NEW YORK (AP) _ Spurred by appeals from three congressmen, the Immigration and Naturalization Service today released 31 Afghan refugees detained for as long as 11/2 years as illegal immigrants.

″I feel very happy, after 18 months, to come outside,″ said a grinning Mohan Singh, 16. ″I felt very bad inside.″

The Afghans waved small American flags and smiled broadly as they met relatives and reporters outside a detention center in lower Manhattan.

″The Soviets take my country. They killed my father and brother. They wanted to kill me,″ said Mohammed Ida, 22. ″So I come here because the U.S. government is kind to people.″

The releases culminated negotiations begun Thursday morning by Sens. Daniel Patrick Moynihan and Alfonse D’Amato and Rep. Gary Ackerman, all of New York.

″What we decided was that this was an appropriate time that they be paroled,″ said J. Scott Blackman, assistant district director of the INS.

The INS said Thursday that 32 Afghans were involved, but officials said today one had been released a day earlier in a separate action.

The agreement ended a struggle marked by legal fights, a hunger strike, a protest march and growing political pressure on the INS.

Arthur Helton, chief attorney for the refugees, said his group, the Lawyers Committee for International Human Rights, had agreed to drop two lawsuits against the INS.
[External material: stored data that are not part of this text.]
/-- The decoded value is written with the check made at decode (R49, R259). A reply later than its deadline finds the poll
failed (R35). -/
def modbusPollReply (i : Nat) (rs : List Half) (stamp : Stamp) (d : Dev) : Dev :=
  match Tab.find d.ports.map i with
  | none => d
  | some e =>
    if !e.polling then d
    else if (e.due.map fun t => later stamp t).getD false then modbusResponseTimeout i d
    else match decodeRegs e rs, recOf d (mapPoint e) with
      | some v, some r =>
        let id := mapPoint e
        let d := takeCore (mapPort e) [.modbusRtu, .tcp502]
          (modEntry i (fun e => { e with polling := false, due := none, failed := false }) d)
        enqueue { id := id, act := .write v qGood (some (pointCheck id v qGood r.kind)) (if commandable r then 16 else 0),
                  stamp := stamp, source := modSource (mapPort e) (mapUnit e), writer := .field } d
      | _, _ => d

/-! ## The IP stack and links (R255, R256), a silent core (R397) -/

/-- A renewal: a lease granted is in use; without an answer the address stays until its lease ends. -/
def dhcpRenew (p : Nat) (lease : Option Word) (d : Dev) : Dev :=
  let x := portOf d p
  if !x.isOpen || !imgService x.image 4 || x.held then d
  else match lease with
    | some a => setPort p { x with ip4 := a, addrOk := true } d
    | none => d

/-- A link comes up or goes. An SC connection goes with it, and the connector turns to the other hub (R261; log entry
169). -/
def portLinkChange (p : Nat) (up : Bool) (speed : Nat) (d : Dev) : Dev :=
  if 8 ≤ p then d
  else modPort p (fun x => { x with
    linkUp := up, speed := speed % 4
    scUp := x.scUp && up, scHub := if x.scUp && !up then 1 - x.scHub else x.scHub }) d

/-- A core silent for 5 ms: its ports are held and it is tested. -/
def protocolCoreSilent (c : Nat) (d : Dev) : Dev :=
  if retired d (unitCore c) then d
  else errorTest (unitCore c) (forEach (portsOfCore d c) (fun p => modPort p fun x => { x with held := true }) d)

def execRawFramePost (port : Fin 24) (s : State) := run (rawFramePost port.val) s
def execBacnetRequest (port : Fin 24) (req : BacReq) (s : State) := run (bacnetRequest port.val req) s
def execModbusServerRequest (port : Fin 24) (req : ModReq) (s : State) := run (modbusServerRequest port.val req) s
def execModbusPollDue (entry : Nat) (s : State) := run (modbusPollDue entry) s
def execDhcpRenew (port : Fin 24) (lease : Option Word) (s : State) := run (dhcpRenew port.val lease) s
def execPortLinkChange (port : Fin 24) (up : Bool) (speed : BitVec 2) (s : State) :=
  run (portLinkChange port.val up speed.toNat) s
def execProtocolCoreSilent (core : Fin 16) (s : State) := run (protocolCoreSilent core.val) s
def execPortOpen (c : HostCmd) (s : State) := run (hostExec 0x0601 portOpen c) s
def execPortClose (c : HostCmd) (s : State) := run (hostExec 0x0602 portClose c) s
def execPortSend (c : HostCmd) (s : State) := run (hostExec 0x0603 portSend c) s
def execPortQuench (c : HostCmd) (s : State) := run (hostExec 0x0604 portQuench c) s
def execPortStats (c : HostCmd) (s : State) := run (hostExec 0x0605 portStats c) s

end Sys2Proof.Machine
end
In exchange, he said, the parole would place the Afghans in a ″limbo″ giving them permanent refuge in the United States but no clear legal status.

INS agents apprehended the Afghans at airports as they tried to enter the country without proper documents. It ordered most returned to the countries from which they departed, in many cases Pakistan or India, but appeals have delayed the deportations.

Before the parole was announced, the INS said the Afghans created their own plight by trying to ″sneak ahead″ of refugees waiting for permission to enter the United States legally and accused them of using ″surreptitious means to short-circuit the existing refugee process abroad.″

Eighteen of the Afghans staged a hunger strike 10 months ago to draw attention to their cases, and about 25 supporters held a protest march last month.

While the Afghans were here illegally, said Moynihan, D-N.Y., ″there are special circumstances that obviously arise in the situation of Afghanistan,″ which the Soviet Union occupied in 1979. The refugees seek political asylum.

″These are people who ... have fought the cause of freedom. They have stood up against an oppressive regime. They have stood up against the might of the Soviet Union,″ said Ackerman, D-N.Y.